THE RECORDS:
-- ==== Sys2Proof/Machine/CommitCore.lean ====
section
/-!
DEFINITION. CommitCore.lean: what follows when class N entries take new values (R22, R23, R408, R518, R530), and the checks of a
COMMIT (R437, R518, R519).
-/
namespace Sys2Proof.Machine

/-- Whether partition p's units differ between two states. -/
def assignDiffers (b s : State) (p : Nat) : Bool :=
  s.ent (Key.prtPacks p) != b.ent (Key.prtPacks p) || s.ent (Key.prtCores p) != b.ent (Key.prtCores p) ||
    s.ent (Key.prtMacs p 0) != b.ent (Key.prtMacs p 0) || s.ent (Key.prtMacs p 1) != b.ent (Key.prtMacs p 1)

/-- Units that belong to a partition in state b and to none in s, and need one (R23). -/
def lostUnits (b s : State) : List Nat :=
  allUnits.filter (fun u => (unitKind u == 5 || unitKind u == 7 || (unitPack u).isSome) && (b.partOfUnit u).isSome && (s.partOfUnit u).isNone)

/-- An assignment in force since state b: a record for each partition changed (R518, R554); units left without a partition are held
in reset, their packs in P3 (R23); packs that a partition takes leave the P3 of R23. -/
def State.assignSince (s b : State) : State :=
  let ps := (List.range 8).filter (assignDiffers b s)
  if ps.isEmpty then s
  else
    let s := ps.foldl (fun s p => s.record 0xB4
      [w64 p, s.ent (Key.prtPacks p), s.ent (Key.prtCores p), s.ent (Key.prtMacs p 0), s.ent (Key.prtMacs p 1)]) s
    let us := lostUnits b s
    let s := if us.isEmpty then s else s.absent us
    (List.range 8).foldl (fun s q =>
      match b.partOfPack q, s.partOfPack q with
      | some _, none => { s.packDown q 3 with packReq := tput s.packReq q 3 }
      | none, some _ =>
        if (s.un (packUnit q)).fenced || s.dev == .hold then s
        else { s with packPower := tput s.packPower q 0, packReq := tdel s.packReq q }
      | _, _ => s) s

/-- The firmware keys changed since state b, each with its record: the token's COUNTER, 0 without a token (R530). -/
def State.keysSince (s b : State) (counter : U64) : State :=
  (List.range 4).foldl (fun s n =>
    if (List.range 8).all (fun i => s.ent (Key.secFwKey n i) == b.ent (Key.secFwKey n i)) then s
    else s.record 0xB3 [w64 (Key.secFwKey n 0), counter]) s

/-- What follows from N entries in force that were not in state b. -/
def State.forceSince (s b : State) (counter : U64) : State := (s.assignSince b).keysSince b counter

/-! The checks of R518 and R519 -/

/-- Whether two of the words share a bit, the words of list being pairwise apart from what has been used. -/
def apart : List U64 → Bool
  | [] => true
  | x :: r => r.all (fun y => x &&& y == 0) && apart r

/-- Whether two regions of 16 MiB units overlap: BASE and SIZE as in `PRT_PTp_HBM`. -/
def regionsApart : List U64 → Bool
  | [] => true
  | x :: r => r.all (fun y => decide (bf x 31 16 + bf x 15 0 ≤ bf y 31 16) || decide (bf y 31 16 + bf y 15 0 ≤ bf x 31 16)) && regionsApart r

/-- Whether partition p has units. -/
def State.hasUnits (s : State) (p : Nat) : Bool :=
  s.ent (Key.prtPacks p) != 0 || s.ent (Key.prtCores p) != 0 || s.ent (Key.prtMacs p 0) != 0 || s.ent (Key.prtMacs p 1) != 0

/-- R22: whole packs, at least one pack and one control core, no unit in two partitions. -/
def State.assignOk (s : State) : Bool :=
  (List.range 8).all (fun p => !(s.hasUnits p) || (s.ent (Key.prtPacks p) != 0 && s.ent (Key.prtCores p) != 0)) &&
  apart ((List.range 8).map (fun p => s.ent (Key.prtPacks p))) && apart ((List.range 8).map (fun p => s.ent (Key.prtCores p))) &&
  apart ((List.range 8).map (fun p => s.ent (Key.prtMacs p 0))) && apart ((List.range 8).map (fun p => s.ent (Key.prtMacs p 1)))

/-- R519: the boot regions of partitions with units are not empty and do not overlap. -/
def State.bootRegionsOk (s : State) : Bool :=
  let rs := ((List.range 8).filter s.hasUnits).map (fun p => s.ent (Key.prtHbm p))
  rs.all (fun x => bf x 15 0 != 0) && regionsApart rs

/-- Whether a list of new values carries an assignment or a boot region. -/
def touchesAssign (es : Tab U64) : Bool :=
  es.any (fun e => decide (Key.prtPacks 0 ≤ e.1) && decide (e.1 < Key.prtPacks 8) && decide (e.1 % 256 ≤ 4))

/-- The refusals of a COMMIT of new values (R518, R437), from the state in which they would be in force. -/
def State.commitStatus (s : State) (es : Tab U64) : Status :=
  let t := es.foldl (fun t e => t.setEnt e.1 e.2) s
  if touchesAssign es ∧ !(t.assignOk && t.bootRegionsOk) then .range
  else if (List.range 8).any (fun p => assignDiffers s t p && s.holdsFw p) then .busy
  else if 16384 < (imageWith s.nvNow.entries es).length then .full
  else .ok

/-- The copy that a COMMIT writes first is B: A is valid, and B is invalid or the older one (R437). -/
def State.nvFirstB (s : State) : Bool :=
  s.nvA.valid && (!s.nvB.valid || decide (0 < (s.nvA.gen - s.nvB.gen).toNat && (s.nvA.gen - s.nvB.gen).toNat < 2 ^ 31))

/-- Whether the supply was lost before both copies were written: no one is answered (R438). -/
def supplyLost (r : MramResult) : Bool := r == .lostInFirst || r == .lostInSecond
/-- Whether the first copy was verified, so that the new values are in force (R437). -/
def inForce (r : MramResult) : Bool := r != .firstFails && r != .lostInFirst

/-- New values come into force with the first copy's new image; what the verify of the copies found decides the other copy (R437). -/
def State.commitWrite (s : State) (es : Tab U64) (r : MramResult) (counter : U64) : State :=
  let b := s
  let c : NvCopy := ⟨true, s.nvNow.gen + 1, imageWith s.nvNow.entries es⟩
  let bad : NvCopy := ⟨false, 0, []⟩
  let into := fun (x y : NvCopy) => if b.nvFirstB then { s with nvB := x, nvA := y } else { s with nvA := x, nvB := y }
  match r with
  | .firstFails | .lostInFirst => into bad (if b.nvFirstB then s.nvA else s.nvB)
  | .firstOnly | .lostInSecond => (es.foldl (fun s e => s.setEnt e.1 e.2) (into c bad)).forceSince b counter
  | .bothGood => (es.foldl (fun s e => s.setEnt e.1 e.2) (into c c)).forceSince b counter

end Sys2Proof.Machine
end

WHAT YOU SHOULD DO: Lines after the one containing "def State.keysSince (s" are left out; every line from the start of the entries through that line is restated word for word.

SOLUTION TO THIS TASK:
-- ==== Sys2Proof/Machine/CommitCore.lean ====
section
/-!
DEFINITION. CommitCore.lean: what follows when class N entries take new values (R22, R23, R408, R518, R530), and the checks of a
COMMIT (R437, R518, R519).
-/
namespace Sys2Proof.Machine

/-- Whether partition p's units differ between two states. -/
def assignDiffers (b s : State) (p : Nat) : Bool :=
  s.ent (Key.prtPacks p) != b.ent (Key.prtPacks p) || s.ent (Key.prtCores p) != b.ent (Key.prtCores p) ||
    s.ent (Key.prtMacs p 0) != b.ent (Key.prtMacs p 0) || s.ent (Key.prtMacs p 1) != b.ent (Key.prtMacs p 1)

/-- Units that belong to a partition in state b and to none in s, and need one (R23). -/
def lostUnits (b s : State) : List Nat :=
  allUnits.filter (fun u => (unitKind u == 5 || unitKind u == 7 || (unitPack u).isSome) && (b.partOfUnit u).isSome && (s.partOfUnit u).isNone)

/-- An assignment in force since state b: a record for each partition changed (R518, R554); units left without a partition are held
in reset, their packs in P3 (R23); packs that a partition takes leave the P3 of R23. -/
def State.assignSince (s b : State) : State :=
  let ps := (List.range 8).filter (assignDiffers b s)
  if ps.isEmpty then s
  else
    let s := ps.foldl (fun s p => s.record 0xB4
      [w64 p, s.ent (Key.prtPacks p), s.ent (Key.prtCores p), s.ent (Key.prtMacs p 0), s.ent (Key.prtMacs p 1)]) s
    let us := lostUnits b s
    let s := if us.isEmpty then s else s.absent us
    (List.range 8).foldl (fun s q =>
      match b.partOfPack q, s.partOfPack q with
      | some _, none => { s.packDown q 3 with packReq := tput s.packReq q 3 }
      | none, some _ =>
        if (s.un (packUnit q)).fenced || s.dev == .hold then s
        else { s with packPower := tput s.packPower q 0, packReq := tdel s.packReq q }
      | _, _ => s) s

/-- The firmware keys changed since state b, each with its record: the token's COUNTER, 0 without a token (R530). -/
def State.keysSince (s b : State) (counter : U64) : State :=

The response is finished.